_To do_: Write each line word for word, from the line that contains "policy 1. -/" through the last line of the material below.

_Input records_:
%%

-- ==== Sys2Proof/Machine/Hansom.lean ====
section
/-! DEFINITION. Hansom: gate records, routing scores, capacity reservations and tile tasks (spec/11_queues.md R335 to R340). -/

namespace Sys2Proof.Machine

/-! ### The step block and the layer table (R335, R336) -/

def blkLayer (b : BitVec 512) : Word := BitVec.ofNat 64 (field b.toNat 0 64)
def blkStep (b : BitVec 512) : Nat := field b.toNat 64 16
def blkDies (b : BitVec 512) : Nat := field b.toNat 80 4
def blkTok (b : BitVec 512) : Nat := field b.toNat 128 32
def blkFirst (b : BitVec 512) : Nat := field b.toNat 160 32
def blkRrec (b : BitVec 512) : Word := BitVec.ofNat 64 (field b.toNat 192 64)
def blkRows (b : BitVec 512) : Word := BitVec.ofNat 64 (field b.toNat 256 64)
def blkTags (b : BitVec 512) : Word := BitVec.ofNat 64 (field b.toNat 320 64)
def blkTmpl (b : BitVec 512) : Word := BitVec.ofNat 64 (field b.toNat 384 64)
def blkXbuf (b : BitVec 512) : Word := BitVec.ofNat 64 (field b.toNat 448 64)

def layExperts (h : BitVec 512) : Nat := field h.toNat 0 9
def layTop (h : BitVec 512) : Nat := field h.toNat 9 3 + 1
def layPolicy (h : BitVec 512) : Nat := field h.toNat 12 2
def layRenorm (h : BitVec 512) : Bool := bitOf h.toNat 14
def layRetry (h : BitVec 512) : Bool := bitOf h.toNat 15
def layGroups (h : BitVec 512) : Nat := field h.toNat 16 8
def layPicked (h : BitVec 512) : Nat := field h.toNat 24 8
def layBias (h : BitVec 512) : Word := BitVec.ofNat 64 (field h.toNat 64 56)

/-- The header breaks a rule of R336. -/
def layerBad (h : BitVec 512) : Bool :=
  let e := layExperts h
  e == 0 || decide (e > 256) || decide (layTop h > e) || layPolicy h == 3 || field h.toNat 32 32 != 0 || field h.toNat 120 392 != 0
  || (layPolicy h == 2 && (layGroups h == 0 || e % layGroups h != 0 || layPicked h == 0 || decide (layPicked h > layGroups h)))

def entHome (w : Word) : Nat := field w.toNat 0 2
def entCap (w : Word) : Nat := field w.toNat 16 16

/-- A reserved bit of a layer entry is set. -/
def entryBad (w : Word) : Bool := field w.toNat 2 14 != 0 || field w.toNat 39 25 != 0

/-- Rounds of requests of a step. -/
def rounds (st : HStep) : Nat := if layRetry st.layer then 2 else 1

/-- The dies of a step. -/
def stepDies (st : HStep) : List Nat := (List.range 4).filter fun d => bitOf (blkDies st.block) d

/-! ### Scores (R338) -/

/-- FP32 operations with one rounding by RNE each. -/
def fAdd (a b : Nat) : Nat := (alu .add .fp32 32 0 a b 0).1
def fSub (a b : Nat) : Nat := (alu .sub .fp32 32 0 a b 0).1
def fMul (a b : Nat) : Nat := (alu .mul .fp32 32 0 a b 0).1
def fRece (a : Nat) : Nat := (unElem .rece .fp32 0 a).1
def fExp2 (a : Nat) : Nat := (unElem .exp2e .fp32 0 a).1
def fNeg (a : Nat) : Nat := a ^^^ 2 ^ 31

/-- λ. -/
def routeScale : Nat := 0x3FB8AA3B

/-- p_e of policies 0 and 2. -/
def softmaxScores (ls : List Nat) : List Nat :=
  let m := ls.foldl (fun m l => (minMaxFp .fp32 true m l).1) (ls.headD 0)
  let us := ls.map fun l => fExp2 (fMul (fSub l m) routeScale)
  let sum := (redTree (redOp .sum .fp32 32 0) us.length (us.map some)).1.getD 0
  us.map fun u => fMul u (fRece sum)

/-- σ_e of policy 1. -/
def sigmoidScores (ls : List Nat) : List Nat := ls.map fun l => fRece (fAdd 0x3F800000 (fExp2 (fMul (fNeg l) routeScale)))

%%

_Response for this exercise_:
/-- σ_e of policy 1. -/
def sigmoidScores (ls : List Nat) : List Nat := ls.map fun l => fRece (fAdd 0x3F800000 (fExp2 (fMul (fNeg l) routeScale)))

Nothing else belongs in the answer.